The photos Robert delivered from that day were mostly of Conrad’s incredible athleticism and dedication to his sport of running. But the folder also included some photos from that evening – a photo of the kid Robert played ping-pong with, a group of teenagers goofing off at the back, Conrad playing basketball with the kids. For a photographer as esteemed as Robert, I did not expect his time shooting Conrad to carry over late into the evening at a youth club in South London, but it set the tone for working with Robert. He was tireless when it came to his work, and insatiably curious.

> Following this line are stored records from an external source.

-- ==== Sys2Proof/Machine/Regs.lean ====
section
/-!
DEFINITION. The register map: the address of every register (R534, R535, R537 and the register table of each
chapter), the fields of every register and of every table entry under the spec's own names, the value each register
has after reset where that value is not 0, and the access codes of R15 as one mask per code.
-/

namespace Sys2Proof.Machine


/-! ### NVM block (02_harness_image.md, R69) -/
def NVM_CMD : Nat := 0xA0000
def NVM_CMD_row : Fld := ⟨NVM_CMD, 28, 12⟩
def NVM_CMD_slot : Fld := ⟨NVM_CMD, 8, 8⟩
def NVM_CMD_opcode : Fld := ⟨NVM_CMD, 3, 0⟩
def NVM_STATUS : Nat := 0xA0004
def NVM_STATUS_status : Fld := ⟨NVM_STATUS, 31, 16⟩
def NVM_STATUS_not_retired : Fld := ⟨NVM_STATUS, 7, 7⟩
def NVM_STATUS_requester : Fld := ⟨NVM_STATUS, 5, 4⟩
def NVM_STATUS_boot_done : Fld := ⟨NVM_STATUS, 2, 2⟩
def NVM_STATUS_done : Fld := ⟨NVM_STATUS, 1, 1⟩
def NVM_STATUS_busy : Fld := ⟨NVM_STATUS, 0, 0⟩
def NVM_SLOT_STATE : Nat := 0xA0008
def NVM_SLOT_STATE_active : Fld := ⟨NVM_SLOT_STATE, 4, 4⟩
def NVM_SLOT_STATE_b_retired : Fld := ⟨NVM_SLOT_STATE, 3, 3⟩
def NVM_SLOT_STATE_a_retired : Fld := ⟨NVM_SLOT_STATE, 2, 2⟩
def NVM_SLOT_STATE_b_valid : Fld := ⟨NVM_SLOT_STATE, 1, 1⟩
def NVM_SLOT_STATE_a_valid : Fld := ⟨NVM_SLOT_STATE, 0, 0⟩
def NVM_SLOT_A_GEN : Nat := 0xA000C
def NVM_SLOT_B_GEN : Nat := 0xA0010
def NVM_GEN_LAST : Nat := 0xA0014
def NVM_REJECTS : Nat := 0xA0018
def NVM_SIGNER_DIGEST (i : Nat) : Nat := 0xA0040 + 0x20 * i
def NVM_WBUF (i : Nat) : Nat := 0xA0100 + 0x4 * i

/-! ### FAR block (03_startup_selftest.md, R91) -/
def FAR_CMD : Nat := 0x90000
def FAR_CMD_team : Fld := ⟨FAR_CMD, 7, 4⟩
def FAR_CMD_opcode : Fld := ⟨FAR_CMD, 3, 0⟩
def FAR_STATUS : Nat := 0x90004
def FAR_STATUS_status : Fld := ⟨FAR_STATUS, 31, 16⟩
def FAR_STATUS_boot_ran : Fld := ⟨FAR_STATUS, 2, 2⟩
def FAR_STATUS_done : Fld := ⟨FAR_STATUS, 1, 1⟩
def FAR_STATUS_busy : Fld := ⟨FAR_STATUS, 0, 0⟩
def FAR_RESULT : Nat := 0x90008
def FAR_RESULT_team_fail : Fld := ⟨FAR_RESULT, 31, 16⟩
def FAR_RESULT_part_fail : Fld := ⟨FAR_RESULT, 5, 0⟩

/-! ### LANE block (04_tack_lanes.md, R109) -/
def LANE_PHY_CFG (n : Nat) : Nat := 0x180000 + 0x800 * n
def LANE_PHY_CFG_wake (n : Nat) : Fld := ⟨(LANE_PHY_CFG n), 13, 12⟩
def LANE_PHY_CFG_fast (n : Nat) : Fld := ⟨(LANE_PHY_CFG n), 11, 11⟩
def LANE_PHY_CFG_sic (n : Nat) : Fld := ⟨(LANE_PHY_CFG n), 10, 10⟩
def LANE_PHY_CFG_xl (n : Nat) : Fld := ⟨(LANE_PHY_CFG n), 9, 9⟩
def LANE_PHY_CFG_fd (n : Nat) : Fld := ⟨(LANE_PHY_CFG n), 8, 8⟩
def LANE_PHY_CFG_lin_pullup (n : Nat) : Fld := ⟨(LANE_PHY_CFG n), 6, 6⟩
def LANE_PHY_CFG_term (n : Nat) : Fld := ⟨(LANE_PHY_CFG n), 5, 4⟩
def LANE_PHY_CFG_kind (n : Nat) : Fld := ⟨(LANE_PHY_CFG n), 2, 0⟩
def LANE_PHY_CTRL (n : Nat) : Nat := 0x180004 + 0x800 * n
def LANE_PHY_CTRL_int_loopback (n : Nat) : Fld := ⟨(LANE_PHY_CTRL n), 1, 1⟩
def LANE_PHY_CTRL_enable (n : Nat) : Fld := ⟨(LANE_PHY_CTRL n), 0, 0⟩
def LANE_PHY_STATUS (n : Nat) : Nat := 0x180008 + 0x800 * n
def LANE_PHY_STATUS_tx_inhibit (n : Nat) : Fld := ⟨(LANE_PHY_STATUS n), 5, 5⟩
def LANE_PHY_STATUS_term_open_ovp (n : Nat) : Fld := ⟨(LANE_PHY_STATUS n), 4, 4⟩
def LANE_PHY_STATUS_tx_mode (n : Nat) : Fld := ⟨(LANE_PHY_STATUS n), 3, 2⟩
def LANE_PHY_STATUS_bus_dominant (n : Nat) : Fld := ⟨(LANE_PHY_STATUS n), 1, 1⟩
def LANE_PHY_STATUS_integrated (n : Nat) : Fld := ⟨(LANE_PHY_STATUS n), 0, 0⟩
def LANE_PHY_FAULT (n : Nat) : Nat := 0x18000C + 0x800 * n
def LANE_PHY_FAULT_lin_pullup_short (n : Nat) : Fld := ⟨(LANE_PHY_FAULT n), 6, 6⟩
def LANE_PHY_FAULT_stuck_dominant (n : Nat) : Fld := ⟨(LANE_PHY_FAULT n), 5, 5⟩
def LANE_PHY_FAULT_thermal (n : Nat) : Fld := ⟨(LANE_PHY_FAULT n), 4, 4⟩
def LANE_PHY_FAULT_dom_timeout (n : Nat) : Fld := ⟨(LANE_PHY_FAULT n), 3, 3⟩
def LANE_PHY_FAULT_cm_range (n : Nat) : Fld := ⟨(LANE_PHY_FAULT n), 2, 2⟩
def LANE_PHY_FAULT_ovp_b (n : Nat) : Fld := ⟨(LANE_PHY_FAULT n), 1, 1⟩
def LANE_PHY_FAULT_ovp_a (n : Nat) : Fld := ⟨(LANE_PHY_FAULT n), 0, 0⟩
def LANE_PHY_FAULT_CNT (n : Nat) : Nat := 0x180010 + 0x800 * n
def LANE_PHY_FAULT_CNT_count (n : Nat) : Fld := ⟨(LANE_PHY_FAULT_CNT n), 15, 0⟩
def LANE_PN_ID (n : Nat) : Nat := 0x180020 + 0x800 * n
def LANE_PN_ID_ide (n : Nat) : Fld := ⟨(LANE_PN_ID n), 29, 29⟩
def LANE_PN_ID_id (n : Nat) : Fld := ⟨(LANE_PN_ID n), 28, 0⟩
def LANE_PN_ID_MASK (n : Nat) : Nat := 0x180024 + 0x800 * n
def LANE_PN_ID_MASK_mask (n : Nat) : Fld := ⟨(LANE_PN_ID_MASK n), 28, 0⟩
def LANE_PN_CTRL (n : Nat) : Nat := 0x180028 + 0x800 * n
def LANE_PN_CTRL_rate (n : Nat) : Fld := ⟨(LANE_PN_CTRL n), 6, 5⟩
def LANE_PN_CTRL_data_check (n : Nat) : Fld := ⟨(LANE_PN_CTRL n), 4, 4⟩
def LANE_PN_CTRL_dlc (n : Nat) : Fld := ⟨(LANE_PN_CTRL n), 3, 0⟩
def LANE_PN_DMASK_LO (n : Nat) : Nat := 0x180030 + 0x800 * n
def LANE_PN_DMASK_LO_dmask_lo (n : Nat) : Fld := ⟨(LANE_PN_DMASK_LO n), 31, 0⟩
def LANE_PN_DMASK_HI (n : Nat) : Nat := 0x180034 + 0x800 * n
def LANE_PN_DMASK_HI_dmask_hi (n : Nat) : Fld := ⟨(LANE_PN_DMASK_HI n), 31, 0⟩
def LANE_CTRL (n : Nat) : Nat := 0x180100 + 0x800 * n
def LANE_CTRL_ts_domain (n : Nat) : Fld := ⟨(LANE_CTRL n), 5, 4⟩
def LANE_CTRL_listen_only (n : Nat) : Fld := ⟨(LANE_CTRL n), 0, 0⟩
def LANE_ERR (n : Nat) : Nat := 0x180104 + 0x800 * n
def LANE_ERR_busoff_seq (n : Nat) : Fld := ⟨(LANE_ERR n), 31, 24⟩
def LANE_ERR_state (n : Nat) : Fld := ⟨(LANE_ERR n), 17, 16⟩
def LANE_ERR_rec (n : Nat) : Fld := ⟨(LANE_ERR n), 15, 8⟩
def LANE_ERR_tec (n : Nat) : Fld := ⟨(LANE_ERR n), 7, 0⟩
def LANE_RX_DEFAULT (n : Nat) : Nat := 0x180108 + 0x800 * n
def LANE_RX_DEFAULT_hp (n : Nat) : Fld := ⟨(LANE_RX_DEFAULT n), 7, 7⟩
def LANE_RX_DEFAULT_agg (n : Nat) : Fld := ⟨(LANE_RX_DEFAULT n), 6, 6⟩
def LANE_RX_DEFAULT_rxq1 (n : Nat) : Fld := ⟨(LANE_RX_DEFAULT n), 5, 5⟩
def LANE_RX_DEFAULT_rxq0 (n : Nat) : Fld := ⟨(LANE_RX_DEFAULT n), 4, 4⟩
def LANE_RXQ0_CTRL (n : Nat) : Nat := 0x180120 + 0x800 * n
def LANE_RXQ0_CTRL_watermark (n : Nat) : Fld := ⟨(LANE_RXQ0_CTRL n), 6, 0⟩
def LANE_RXQ0_IDX (n : Nat) : Nat := 0x180124 + 0x800 * n
def LANE_RXQ0_IDX_ack_idx (n : Nat) : Fld := ⟨(LANE_RXQ0_IDX n), 22, 16⟩
def LANE_RXQ0_IDX_wr_idx (n : Nat) : Fld := ⟨(LANE_RXQ0_IDX n), 6, 0⟩
def LANE_RXQ1_CTRL (n : Nat) : Nat := 0x180128 + 0x800 * n
def LANE_RXQ1_CTRL_watermark (n : Nat) : Fld := ⟨(LANE_RXQ1_CTRL n), 6, 0⟩
def LANE_RXQ1_IDX (n : Nat) : Nat := 0x18012C + 0x800 * n
def LANE_RXQ1_IDX_ack_idx (n : Nat) : Fld := ⟨(LANE_RXQ1_IDX n), 22, 16⟩
def LANE_RXQ1_IDX_wr_idx (n : Nat) : Fld := ⟨(LANE_RXQ1_IDX n), 6, 0⟩
def LANE_HP_CTRL (n : Nat) : Nat := 0x180130 + 0x800 * n
def LANE_HP_CTRL_full (n : Nat) : Fld := ⟨(LANE_HP_CTRL n), 0, 0⟩
def LANE_HP_DESC (n i : Nat) : Nat := 0x180140 + 0x800 * n + 0x4 * i
def LANE_HP_DATA (n i : Nat) : Nat := 0x180160 + 0x800 * n + 0x4 * i
def LANE_TB_CTRL (n i : Nat) : Nat := 0x1801A0 + 0x800 * n + 0x4 * i
def LANE_TB_CTRL_lost_arb (n i : Nat) : Fld := ⟨(LANE_TB_CTRL n i), 31, 24⟩
def LANE_TB_CTRL_trig_en (n i : Nat) : Fld := ⟨(LANE_TB_CTRL n i), 13, 13⟩
def LANE_TB_CTRL_trig (n i : Nat) : Fld := ⟨(LANE_TB_CTRL n i), 12, 8⟩
def LANE_TB_CTRL_result (n i : Nat) : Fld := ⟨(LANE_TB_CTRL n i), 6, 4⟩
def LANE_TB_CTRL_one_shot (n i : Nat) : Fld := ⟨(LANE_TB_CTRL n i), 3, 3⟩
def LANE_TB_CTRL_irq (n i : Nat) : Fld := ⟨(LANE_TB_CTRL n i), 2, 2⟩
def LANE_TB_CTRL_abort (n i : Nat) : Fld := ⟨(LANE_TB_CTRL n i), 1, 1⟩
def LANE_TB_CTRL_pending (n i : Nat) : Fld := ⟨(LANE_TB_CTRL n i), 0, 0⟩
def LANE_BTR_NOM (n : Nat) : Nat := 0x1801C4 + 0x800 * n
def LANE_BTR_NOM_brp_m1 (n : Nat) : Fld := ⟨(LANE_BTR_NOM n), 31, 27⟩
def LANE_BTR_NOM_tseg1_m1 (n : Nat) : Fld := ⟨(LANE_BTR_NOM n), 26, 19⟩
def LANE_BTR_NOM_tseg2_m1 (n : Nat) : Fld := ⟨(LANE_BTR_NOM n), 18, 12⟩
def LANE_BTR_NOM_sjw_m1 (n : Nat) : Fld := ⟨(LANE_BTR_NOM n), 11, 5⟩
def LANE_BTR_DATA (n : Nat) : Nat := 0x1801C8 + 0x800 * n
def LANE_TDC (n : Nat) : Nat := 0x1801CC + 0x800 * n
def LANE_TDC_tdc_meas (n : Nat) : Fld := ⟨(LANE_TDC n), 23, 16⟩
def LANE_TDC_tdc_en (n : Nat) : Fld := ⟨(LANE_TDC n), 15, 15⟩
def LANE_TDC_tdc_offset (n : Nat) : Fld := ⟨(LANE_TDC n), 7, 0⟩
def LANE_LIN_SCHED (n : Nat) : Nat := 0x1801D0 + 0x800 * n
def LANE_LIN_SCHED_slot_now (n : Nat) : Fld := ⟨(LANE_LIN_SCHED n), 13, 8⟩
def LANE_LIN_SCHED_run (n : Nat) : Fld := ⟨(LANE_LIN_SCHED n), 0, 0⟩
def LANE_CNT (n i : Nat) : Nat := 0x180200 + 0x800 * n + 0x4 * i
def LANE_FLT (n i : Nat) : Nat := 0x180300 + 0x800 * n + 0x10 * i
def LANE_FLT_en (n i : Nat) : Fld := ⟨(LANE_FLT n i), 31, 31⟩
def LANE_FLT_ide (n i : Nat) : Fld := ⟨(LANE_FLT n i), 29, 29⟩
def LANE_FLT_id (n i : Nat) : Fld := ⟨(LANE_FLT n i), 28, 0⟩
def LANE_FLT_mask (n i : Nat) : Fld := ⟨(LANE_FLT n i + 4), 28, 0⟩
def LANE_FLT_hp (n i : Nat) : Fld := ⟨(LANE_FLT n i + 8), 7, 7⟩
def LANE_FLT_agg (n i : Nat) : Fld := ⟨(LANE_FLT n i + 8), 6, 6⟩
def LANE_FLT_rxq1 (n i : Nat) : Fld := ⟨(LANE_FLT n i + 8), 5, 5⟩
def LANE_FLT_rxq0 (n i : Nat) : Fld := ⟨(LANE_FLT n i + 8), 4, 4⟩
def LANE_FLT_xl (n i : Nat) : Fld := ⟨(LANE_FLT n i + 8), 2, 2⟩
def LANE_FLT_fd (n i : Nat) : Fld := ⟨(LANE_FLT n i + 8), 1, 1⟩
def LANE_FLT_classical (n i : Nat) : Fld := ⟨(LANE_FLT n i + 8), 0, 0⟩
def LANE_LIN_ID (n i : Nat) : Nat := 0x180300 + 0x800 * n + 0x10 * i
def LANE_LIN_ID_length (n i : Nat) : Fld := ⟨(LANE_LIN_ID n i), 11, 8⟩
def LANE_LIN_ID_hp (n i : Nat) : Fld := ⟨(LANE_LIN_ID n i), 7, 7⟩
def LANE_LIN_ID_agg (n i : Nat) : Fld := ⟨(LANE_LIN_ID n i), 6, 6⟩
def LANE_LIN_ID_rxq1 (n i : Nat) : Fld := ⟨(LANE_LIN_ID n i), 5, 5⟩
def LANE_LIN_ID_rxq0 (n i : Nat) : Fld := ⟨(LANE_LIN_ID n i), 4, 4⟩
def LANE_LIN_ID_enh (n i : Nat) : Fld := ⟨(LANE_LIN_ID n i), 3, 3⟩
def LANE_LIN_ID_dir (n i : Nat) : Fld := ⟨(LANE_LIN_ID n i), 1, 0⟩
def LANE_TB_DESC (n i : Nat) : Nat := 0x180500 + 0x800 * n + 0x20 * i
def LANE_T1S_CTRL (n : Nat) : Nat := 0x180600 + 0x800 * n
def LANE_T1S_CTRL_promisc (n : Nat) : Fld := ⟨(LANE_T1S_CTRL n), 0, 0⟩
def LANE_T1S_MAC_LO (n : Nat) : Nat := 0x180604 + 0x800 * n
def LANE_T1S_MAC_LO_mac_lo (n : Nat) : Fld := ⟨(LANE_T1S_MAC_LO n), 31, 0⟩
def LANE_T1S_MAC_HI (n : Nat) : Nat := 0x180608 + 0x800 * n
def LANE_T1S_MAC_HI_mac_hi (n : Nat) : Fld := ⟨(LANE_T1S_MAC_HI n), 15, 0⟩
def LANE_T1S_PLCA (n : Nat) : Nat := 0x18060C + 0x800 * n
def LANE_T1S_PLCA_plca_ok (n : Nat) : Fld := ⟨(LANE_T1S_PLCA n), 16, 16⟩
def LANE_T1S_PLCA_node_count (n : Nat) : Fld := ⟨(LANE_T1S_PLCA n), 15, 8⟩
def LANE_T1S_PLCA_node_id (n : Nat) : Fld := ⟨(LANE_T1S_PLCA n), 7, 0⟩
def LANE_LIN_SLOT (n i : Nat) : Nat := 0x180700 + 0x800 * n + 0x4 * i
def LANE_LIN_SLOT_slot_time (n i : Nat) : Fld := ⟨(LANE_LIN_SLOT n i), 15, 8⟩
def LANE_LIN_SLOT_valid (n i : Nat) : Fld := ⟨(LANE_LIN_SLOT n i), 6, 6⟩
def LANE_LIN_SLOT_id (n i : Nat) : Fld := ⟨(LANE_LIN_SLOT n i), 5, 0⟩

When I was unable to join the team for the trip to Tel Aviv for our 10th issue, Robert sent updates after each day of shooting. He was working on his story “Together” for the issue, which was a series of portraits of different sorts of couples in the city – relationships that crossed over traditional borders. We wanted to feature an Arab couple in the story and the one we found – Aws and Suha – lived out in an Arab suburb of Tel Aviv, about a 45 minute drive from where Robert and his assistant Kate were staying:

“We had a bit of an adventure with shooting out at Taybeh!” Robert wrote me. “We were warned by several people not to go there and had problems getting a taxi driver to take us. The words that are used a lot here in Tel Aviv, that are not used as much in western cities are “safe” and “unsafe.” I’ve never heard them spoken so many times. Where as we would use “interesting” or “beautiful” as our first adjective to describe a place, here it’s often “safe” and “unsafe!” When you’re told that a place is “safe for you” it doesn’t make you feel very safe! Aws and Suha didn’t give us a specific address so spoke to our taxi driver telling him to drop us at the 3rd gate to the city and NOT to come in. The taxi driver seemed rather nervous. When we got there we were starting to worry. The taxi driver was very nervous and starting getting cross with us and didn’t want to hang around. We got out of the taxi and then got in a beaten up VW with a man wearing dark shades who proceeded to get lost in lots of lanes within Taybeh. When he asked me to go first into his house I insisted that he go first! Hilarious, although didn’t feel it at the time.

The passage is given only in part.